SUPPLIED MATERIAL:
theorem execZonePolicyWrite_fixed (r : Req) (s : State) : ∀ t, execZonePolicyWrite r s = .next t → t.fixed = s.fixed := by rintro _ ⟨⟩; exact mailbox_fixed _ _ _ zonePolicyWrite_fixed

theorem execZonePolicyRead_fixed (r : Req) (s : State) : ∀ t, execZonePolicyRead r s = .next t → t.fixed = s.fixed := by rintro _ ⟨⟩; exact mailbox_fixed _ _ _ zonePolicyRead_fixed

theorem execZoneGwRead_fixed (r : Req) (s : State) : ∀ t, execZoneGwRead r s = .next t → t.fixed = s.fixed := by rintro _ ⟨⟩; exact mailbox_fixed _ _ _ zoneGwRead_fixed

theorem execZoneStatsRead_fixed (r : Req) (s : State) : ∀ t, execZoneStatsRead r s = .next t → t.fixed = s.fixed := by rintro _ ⟨⟩; exact mailbox_fixed _ _ _ zoneStatsRead_fixed

theorem execMeterWrite_fixed (r : Req) (s : State) : ∀ t, execMeterWrite r s = .next t → t.fixed = s.fixed := by rintro _ ⟨⟩; exact mailbox_fixed _ _ _ meterWrite_fixed

theorem execMeterRead_fixed (r : Req) (s : State) : ∀ t, execMeterRead r s = .next t → t.fixed = s.fixed := by rintro _ ⟨⟩; exact mailbox_fixed _ _ _ meterRead_fixed

theorem execMeterFilterWrite_fixed (r : Req) (s : State) : ∀ t, execMeterFilterWrite r s = .next t → t.fixed = s.fixed := by rintro _ ⟨⟩; exact mailbox_fixed _ _ _ meterFilterWrite_fixed

theorem execMeterFilterRead_fixed (r : Req) (s : State) : ∀ t, execMeterFilterRead r s = .next t → t.fixed = s.fixed := by rintro _ ⟨⟩; exact mailbox_fixed _ _ _ meterFilterRead_fixed

theorem execMeterStatsRead_fixed (r : Req) (s : State) : ∀ t, execMeterStatsRead r s = .next t → t.fixed = s.fixed := by rintro _ ⟨⟩; exact mailbox_fixed _ _ _ meterStatsRead_fixed

theorem execMeterUnblock_fixed (r : Req) (s : State) : ∀ t, execMeterUnblock r s = .next t → t.fixed = s.fixed := by rintro _ ⟨⟩; exact mailbox_fixed _ _ _ meterUnblock_fixed

/-! ### FwdCmds -/

@[simp ↓] theorem State.fwdStatsClear_fixed (s : State) (d : Fab) (kind i : Nat) : (State.fwdStatsClear s d kind i).fixed = s.fixed := by unfold State.fwdStatsClear; split <;> simp

@[simp ↓] theorem State.frerReset_fixed (s : State) (fn : Nat) : (State.frerReset s fn).fixed = s.fixed := (rfl)

@[simp ↓] theorem fwdEntryWrite_fixed (r : Req) (s : State) : (fwdEntryWrite.run r s).st.fixed = s.fixed := by
  simp only [fwdEntryWrite]
  repeat' (first | (with_reducible rfl) | (simp [Reply.fail, ↓apply_ite Reply.st, ↓apply_ite State.fixed]; done) | split | (simp [Reply.fail, ↓apply_ite Reply.st, ↓apply_ite State.fixed, *]; done) | (grind [= State.modTab_fixed]) | (simp [Reply.fail, ↓apply_ite Reply.st, ↓apply_ite State.fixed]))

@[simp ↓] theorem fwdEntryRead_fixed (r : Req) (s : State) : (fwdEntryRead.run r s).st.fixed = s.fixed := (rfl)

@[simp ↓] theorem fwdCommit_fixed (r : Req) (s : State) : (fwdCommit.run r s).st.fixed = s.fixed := by simp [fwdCommit]; split <;> simp

@[simp ↓] theorem fwdStatusRead_fixed (r : Req) (s : State) : (fwdStatusRead.run r s).st.fixed = s.fixed := (rfl)

@[simp ↓] theorem fwdPortWrite_fixed (r : Req) (s : State) : (fwdPortWrite.run r s).st.fixed = s.fixed := (rfl)

@[simp ↓] theorem fwdPortRead_fixed (r : Req) (s : State) : (fwdPortRead.run r s).st.fixed = s.fixed := (rfl)

@[simp ↓] theorem fwdLearnWrite_fixed (r : Req) (s : State) : (fwdLearnWrite.run r s).st.fixed = s.fixed := by simp [fwdLearnWrite]; split <;> simp

@[simp ↓] theorem fwdLearnFlush_fixed (r : Req) (s : State) : (fwdLearnFlush.run r s).st.fixed = s.fixed := (rfl)

@[simp ↓] theorem fwdStatsRead_fixed (r : Req) (s : State) : (fwdStatsRead.run r s).st.fixed = s.fixed := by simp [fwdStatsRead]; split <;> simp

@[simp ↓] theorem frerFuncWrite_fixed (r : Req) (s : State) : (frerFuncWrite.run r s).st.fixed = s.fixed := (rfl)

@[simp ↓] theorem frerFuncRead_fixed (r : Req) (s : State) : (frerFuncRead.run r s).st.fixed = s.fixed := (rfl)

@[simp ↓] theorem frerResetCmd_fixed (r : Req) (s : State) : (frerResetCmd.run r s).st.fixed = s.fixed := (rfl)

theorem execFwdEntryWrite_fixed (r : Req) (s : State) : ∀ t, execFwdEntryWrite r s = .next t → t.fixed = s.fixed := by rintro _ ⟨⟩; exact mailbox_fixed _ _ _ fwdEntryWrite_fixed

theorem execFwdEntryRead_fixed (r : Req) (s : State) : ∀ t, execFwdEntryRead r s = .next t → t.fixed = s.fixed := by rintro _ ⟨⟩; exact mailbox_fixed _ _ _ fwdEntryRead_fixed

theorem execFwdCommit_fixed (r : Req) (s : State) : ∀ t, execFwdCommit r s = .next t → t.fixed = s.fixed := by rintro _ ⟨⟩; exact mailbox_fixed _ _ _ fwdCommit_fixed

theorem execFwdStatusRead_fixed (r : Req) (s : State) : ∀ t, execFwdStatusRead r s = .next t → t.fixed = s.fixed := by rintro _ ⟨⟩; exact mailbox_fixed _ _ _ fwdStatusRead_fixed

theorem execFwdPortWrite_fixed (r : Req) (s : State) : ∀ t, execFwdPortWrite r s = .next t → t.fixed = s.fixed := by rintro _ ⟨⟩; exact mailbox_fixed _ _ _ fwdPortWrite_fixed

theorem execFwdPortRead_fixed (r : Req) (s : State) : ∀ t, execFwdPortRead r s = .next t → t.fixed = s.fixed := by rintro _ ⟨⟩; exact mailbox_fixed _ _ _ fwdPortRead_fixed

YOUR ASSIGNMENT:
Give back precisely the lines above that start at the line containing "fn).fixed = s.fixed := (rfl)" and end at the line containing "(fwdPortWrite.run r s).st.fixed = s.fixed := (rfl)", inclusive. No other lines belong in the output.

YOUR RESPONSE:
@[simp ↓] theorem State.frerReset_fixed (s : State) (fn : Nat) : (State.frerReset s fn).fixed = s.fixed := (rfl)

@[simp ↓] theorem fwdEntryWrite_fixed (r : Req) (s : State) : (fwdEntryWrite.run r s).st.fixed = s.fixed := by
  simp only [fwdEntryWrite]
  repeat' (first | (with_reducible rfl) | (simp [Reply.fail, ↓apply_ite Reply.st, ↓apply_ite State.fixed]; done) | split | (simp [Reply.fail, ↓apply_ite Reply.st, ↓apply_ite State.fixed, *]; done) | (grind [= State.modTab_fixed]) | (simp [Reply.fail, ↓apply_ite Reply.st, ↓apply_ite State.fixed]))

@[simp ↓] theorem fwdEntryRead_fixed (r : Req) (s : State) : (fwdEntryRead.run r s).st.fixed = s.fixed := (rfl)

@[simp ↓] theorem fwdCommit_fixed (r : Req) (s : State) : (fwdCommit.run r s).st.fixed = s.fixed := by simp [fwdCommit]; split <;> simp

@[simp ↓] theorem fwdStatusRead_fixed (r : Req) (s : State) : (fwdStatusRead.run r s).st.fixed = s.fixed := (rfl)

@[simp ↓] theorem fwdPortWrite_fixed (r : Req) (s : State) : (fwdPortWrite.run r s).st.fixed = s.fixed := (rfl)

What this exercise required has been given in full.